956, 2 L. R. A. [NS] 813).
Statutes speak from the time they take effect, and from that time they
have posteriority. If passed to take effect at a future day, they are to be
construed, as a general rule, as if passed on that day and ordered to
take immediate effect. But, as between two acts, it has been held that
one passed later and going into effect earlier will prevail over one
passed earlier and going into effect later. Thus an act passed April
16th and in force April 21st was held to prevail over an act passed
April 9th and in effect July 4th of the same year. And an act going into
effect immediately has been held to prevail over an act passed before
but going into effect later." (1 Sutherland, Statutory Construction, pp.
541-542.)
The question is one purely of legislative intent. The Supreme Court,
upon approving the Rules of Court in December, 1939, could not have
possibly intended to amend the procedural provisions contained in
Commonwealth Act No. 559, which was not yet then in existence, for it
was approved six months later, that is, on June 7, 1940.
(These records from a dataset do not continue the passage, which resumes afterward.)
/-- An OSC field of 0 or 1 names that oscillator (R203). -/
theorem oscOf_of_toNat {o : BitVec 8} {oi : OscIx} (h : o.toNat = oi.val) : oscOf o = some oi := by
  obtain rfl : o = BitVec.ofNat 8 oi.val := by simp [← h]
  fin_cases oi <;> rfl

/-- A RENDER_SCOPE of a legal oscillator responds with the preview's words. -/
theorem exec_renderScope {o : BitVec 8} {oi : OscIx} (h : o.toNat = oi.val) (n : U32) (s : State) :
    exec (.renderScope o n) s = .next (respond (scopeWords fns s.cfg.osc[oi] n.toNat) .nothing s) := by
  simp only [exec, execRenderScope, oscOf_of_toNat h]

/-- Settles O12: NOP's meaning is the state it is given. -/
theorem nopHasNoEffect : Obligations.NopHasNoEffect := fun _ => rfl

/-! ## A register read after a write to it (R155, R501) -/

/-- A word of an enumerated register's legal set is one of finitely many literals. -/
theorem eq_ofNat_of_toNat_le {w : U32} {k : Nat} (h : w.toNat ≤ k) : ∃ n ≤ k, w = BitVec.ofNat 32 n :=
  ⟨w.toNat, h, by simp⟩

/-- A legal MODE value is the code of a mode. -/
theorem modeOf_of_le {w : U32} (h : w.toNat ≤ 2) : ∃ m, modeOf w = some m ∧ modeCode m = w := by
  obtain ⟨n, hn, rfl⟩ := eq_ofNat_of_toNat_le h
  interval_cases n
  · exact ⟨.poly, rfl, rfl⟩
  · exact ⟨.arpeggio, rfl, rfl⟩
  · exact ⟨.portamento, rfl, rfl⟩

/-- A legal COMBINE value is the code of a combine law. -/
theorem lawOf_of_le {w : U32} (h : w.toNat ≤ 2) : ∃ l, lawOf w = some l ∧ lawCode l = w := by
  obtain ⟨n, hn, rfl⟩ := eq_ofNat_of_toNat_le h
  interval_cases n
  · exact ⟨.mix, rfl, rfl⟩
  · exact ⟨.mul, rfl, rfl⟩
  · exact ⟨.ring, rfl, rfl⟩

/-- A legal SHAPE value is the code of a shape. -/
theorem shapeOf_of_le {w : U32} (h : w.toNat ≤ 4) : ∃ sh, shapeOf w = some sh ∧ shapeCode sh = w := by
  obtain ⟨n, hn, rfl⟩ := eq_ofNat_of_toNat_le h
  interval_cases n
  · exact ⟨.square, rfl, rfl⟩
  · exact ⟨.saw, rfl, rfl⟩
  · exact ⟨.triangle, rfl, rfl⟩
  · exact ⟨.sine, rfl, rfl⟩
  · exact ⟨.random, rfl, rfl⟩

/-- A legal LFO FLAGS value is its two bits (R57). -/
theorem flagPair_of_le {w : U32} (h : w.toNat ≤ 3) : flagBit (w.getLsbD 0) 0 ||| flagBit (w.getLsbD 1) 1 = w := by
  obtain ⟨n, hn, rfl⟩ := eq_ofNat_of_toNat_le h
  interval_cases n <;> rfl

/-- A legal CHANNEL value is its low byte. -/
theorem setWidth_byte_of_le {w : U32} (h : w.toNat ≤ 255) : (w.setWidth 8).setWidth 32 = w := by
  apply BitVec.eq_of_toNat_eq
  simp only [BitVec.toNat_setWidth]
  omega

theorem readGlobal_writeGlobal_same {g : GlobalReg} {w : U32} (h : legal (.global g) w = true) (s : State) :
    readGlobal g (writeGlobal g w s) = w := by
  cases g with
  | mode =>
    obtain ⟨m, hm, hcode⟩ := modeOf_of_le (of_decide_eq_true h)
    simp only [writeGlobal, hm]
    exact hcode
  | channel => exact setWidth_byte_of_le (of_decide_eq_true h)
  | _ => rfl

theorem readEnv_writeEnv_same (f : EnvField) (w : U32) (e : EnvCfg) : readEnv f (writeEnv f w e) = w := by
  cases f <;> rfl

theorem readOsc_writeOsc_same {f : OscField} {w : U32} {o : OscIx} (h : legal (.osc o f) w = true) (x : OscCfg) :
    readOsc f (writeOsc f w x) = w := by
  cases f with
  | combine =>
    obtain ⟨l, hl, hcode⟩ := lawOf_of_le (of_decide_eq_true h)
    simp only [writeOsc, hl]
    exact hcode
  | _ => rfl

theorem readLfo_writeLfo_same {f : LfoField} {w : U32} {o : OscIx} {d : DestIx} (h : legal (.lfo o d f) w = true)
    (l : LfoCfg) : readLfo f (writeLfo f w l) = w := by
  cases f with
  | shape =>
    obtain ⟨sh, hsh, hcode⟩ := shapeOf_of_le (of_decide_eq_true h)
    simp only [writeLfo, hsh]
    exact hcode
  | flags => exact flagPair_of_le (of_decide_eq_true h)
  | _ => rfl

theorem setOsc_osc_same (c : Cfg) (o : OscIx) (x : OscCfg) : (setOsc c o x).osc[o] = x :=
  Vector.getElem_set_self o.isLt

theorem setOsc_osc_other (c : Cfg) {o u : OscIx} (x : OscCfg) (h : u ≠ o) :
    (setOsc c o x).osc[u] = c.osc[u] :=
  Vector.getElem_set_ne o.isLt u.isLt (Fin.val_ne_of_ne h.symm)

/-- An RW register reads as the legal value written to it. -/
theorem readReg_writeReg_same {r : Reg} {w : U32} (hrw : access r = .rw) (h : legal r w = true) (s : State) :
    readReg r (writeReg r w s) = w := by
  cases r with
  | global g => exact readGlobal_writeGlobal_same h s
  | env e f => cases e <;> exact readEnv_writeEnv_same f w _
  | osc o f => exact (congrArg (readOsc f) (setOsc_osc_same ..)).trans (readOsc_writeOsc_same h _)
  | lfo o d f =>
    calc readReg (.lfo o d f) (writeReg (.lfo o d f) w s)
        = readLfo f (s.cfg.osc[o].lfo.set d (writeLfo f w s.cfg.osc[o].lfo[d]))[d] :=
          congrArg (fun x : OscCfg => readLfo f x.lfo[d]) (setOsc_osc_same ..)
      _ = readLfo f (writeLfo f w s.cfg.osc[o].lfo[d]) := congrArg (readLfo f) (Vector.getElem_set_self d.isLt)
      _ = w := readLfo_writeLfo_same h _
  | stat x => cases x <;> cases hrw
  | voice v x => cases hrw

/-! ## A register read after a write to another (R155, R501) -/

/-- A MODE write writes the mode and nothing else, with an illegal value the mode that is there. -/
theorem writeGlobal_mode (w : U32) (s : State) :
    ∃ m, writeGlobal .mode w s = s.setCfg { s.cfg with mode := m } := by
  cases h : modeOf w with
  | none => exact ⟨s.cfg.mode, by simp only [writeGlobal, h]; rfl⟩
  | some m => exact ⟨m, by simp only [writeGlobal, h]⟩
Commonwealth Act No. 559 containing provisions which are
repugnant to the Rules of Court, may be presumed to have intended a
repeal to the extent of the repugnance. Leges posteriores priores
contrarias abrogant.
Order is affirmed, with costs against petitioner.
Imperial, Diaz and Horilleno, JJ., concur.

Separate Opinions
LAUREL, J., concurring:
I concur in the result.
I agree that the rule should be that contained in Commonwealth Act
No. 559; but I do not accept the reasoning of the majority.